## [Task brief]
Could you return the lines below exactly, from the first line up to and including the line that holds "namespace Sys2Proof.Machine"?

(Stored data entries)
┌──
-- ==== Sys2Proof/Laws/After/AdminOps.lean ====
section
/-! SUPPORT. What the operations of AdminOps keep (Laws/After.lean). -/

set_option Elab.async false
set_option linter.all false

namespace Sys2Proof.Machine

theorem State.fabricsRun_after {b T} (x0) (x1) (x2) (ht : Within 0x40040111002201 T) (h1 : After T b x0) (h3 : ∀ y0, After T b y0 → After T b (x2 y0)) :
    After T b (@State.fabricsRun x0 x1 x2) := by
  unfold State.fabricsRun
  try dsimp only
  repeat' first
    | with_reducible assumption
    | with_reducible apply h3
    | with_reducible apply State.endAdmin_after
    | with_reducible exact Within.mono ht rfl
    | exact RegIn.block ht (by decide) rfl
    | with_reducible apply AfterRoute.ite
    | split
    | (with_reducible intro _)
    | with_reducible apply AfterOut.ofNext
    | with_reducible apply AfterOpt.ofSome
    | with_reducible exact AfterOpt.ofNone
    | (with_reducible refine After.ofPair (by assumption) ?_)
    | (with_reducible refine After.ofTriple (by assumption) ?_)
    | (with_reducible refine After.ofOpt (by assumption) ?_)
    | with_reducible apply AfterSome.ofSome
    | with_reducible apply AfterRoute.ofSome
    | with_reducible exact AfterRoute.ofNone
    | with_reducible exact AfterSome.ofNone
    | with_reducible apply AfterEx.ofOk
    | with_reducible exact AfterEx.ofError
    | (with_reducible refine After.ofSealed (by assumption) ?_)
    | (with_reducible refine After.ofOkPair (by assumption) ?_)
    | (with_reducible refine After.ofOk (by assumption) ?_)
    | with_reducible apply After.fold

theorem State.enterAdmin_after {b T} (x0) (x1) (ht : Within 0x200 T) (h1 : After T b x0) :
    After T b (@State.enterAdmin x0 x1) := by
  unfold State.enterAdmin
  try dsimp only
  repeat' first
    | with_reducible assumption
    | with_reducible apply State.onHost_after
    | with_reducible exact Within.mono ht rfl
    | exact RegIn.block ht (by decide) rfl
    | with_reducible apply AfterRoute.ite
    | split
    | (with_reducible intro _)
    | with_reducible apply AfterOut.ofNext
    | with_reducible apply AfterOpt.ofSome
    | with_reducible exact AfterOpt.ofNone
    | (with_reducible refine After.ofPair (by assumption) ?_)
    | (with_reducible refine After.ofTriple (by assumption) ?_)
    | (with_reducible refine After.ofOpt (by assumption) ?_)
    | with_reducible apply AfterSome.ofSome
    | with_reducible apply AfterRoute.ofSome
    | with_reducible exact AfterRoute.ofNone
    | with_reducible exact AfterSome.ofNone
    | with_reducible apply AfterEx.ofOk
    | with_reducible exact AfterEx.ofError
    | (with_reducible refine After.ofSealed (by assumption) ?_)
    | (with_reducible refine After.ofOkPair (by assumption) ?_)
    | (with_reducible refine After.ofOk (by assumption) ?_)
    | with_reducible apply After.fold

theorem State.adminRun_after {b T} (x0) (x1) (x2) (x3) (ht : Within 0x40044111082601 T) (h1 : After T b x0) (h4 : ∀ y0, After T b y0 → After T b (x3 y0)) :
    After T b (@State.adminRun x0 x1 x2 x3) := by
  unfold State.adminRun
  try dsimp only
  repeat' first
    | with_reducible assumption
    | with_reducible apply State.endAdmin_after
    | with_reducible apply State.endConnection_after
    | with_reducible apply h4
    | with_reducible exact Within.mono ht rfl
    | with_reducible apply AfterRoute.ite
    | split

theorem State.logPage_after {b T} (x0) (x1) (x2) (x3) (ht : Within 0x201 T) (h1 : After T b x0) :
    AfterEx T b (fun v => v.2) (@State.logPage x0 x1 x2 x3) := by
  unfold State.logPage
  try dsimp only
  repeat' first
    | with_reducible assumption
    | with_reducible apply State.draw_after
    | with_reducible apply State.onController_after
    | with_reducible apply State.drawMany_after
    | with_reducible exact Within.mono ht rfl
    | exact RegIn.block ht (by decide) rfl
    | with_reducible apply AfterRoute.ite
    | split
    | (with_reducible intro _)
    | with_reducible apply AfterOut.ofNext
    | with_reducible apply AfterOpt.ofSome
    | with_reducible exact AfterOpt.ofNone
    | (with_reducible refine After.ofPair (by assumption) ?_)
    | (with_reducible refine After.ofTriple (by assumption) ?_)
    | (with_reducible refine After.ofOpt (by assumption) ?_)
    | with_reducible apply AfterSome.ofSome
    | with_reducible apply AfterRoute.ofSome
    | with_reducible exact AfterRoute.ofNone
    | with_reducible exact AfterSome.ofNone
    | with_reducible apply AfterEx.ofOk
    | with_reducible exact AfterEx.ofError
    | (with_reducible refine After.ofSealed (by assumption) ?_)
    | (with_reducible refine After.ofOkPair (by assumption) ?_)
    | (with_reducible refine After.ofOk (by assumption) ?_)
    | with_reducible apply After.fold

end Sys2Proof.Machine
end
└──
## [Task answer]
-- ==== Sys2Proof/Laws/After/AdminOps.lean ====
section
/-! SUPPORT. What the operations of AdminOps keep (Laws/After.lean). -/

set_option Elab.async false
set_option linter.all false

namespace Sys2Proof.Machine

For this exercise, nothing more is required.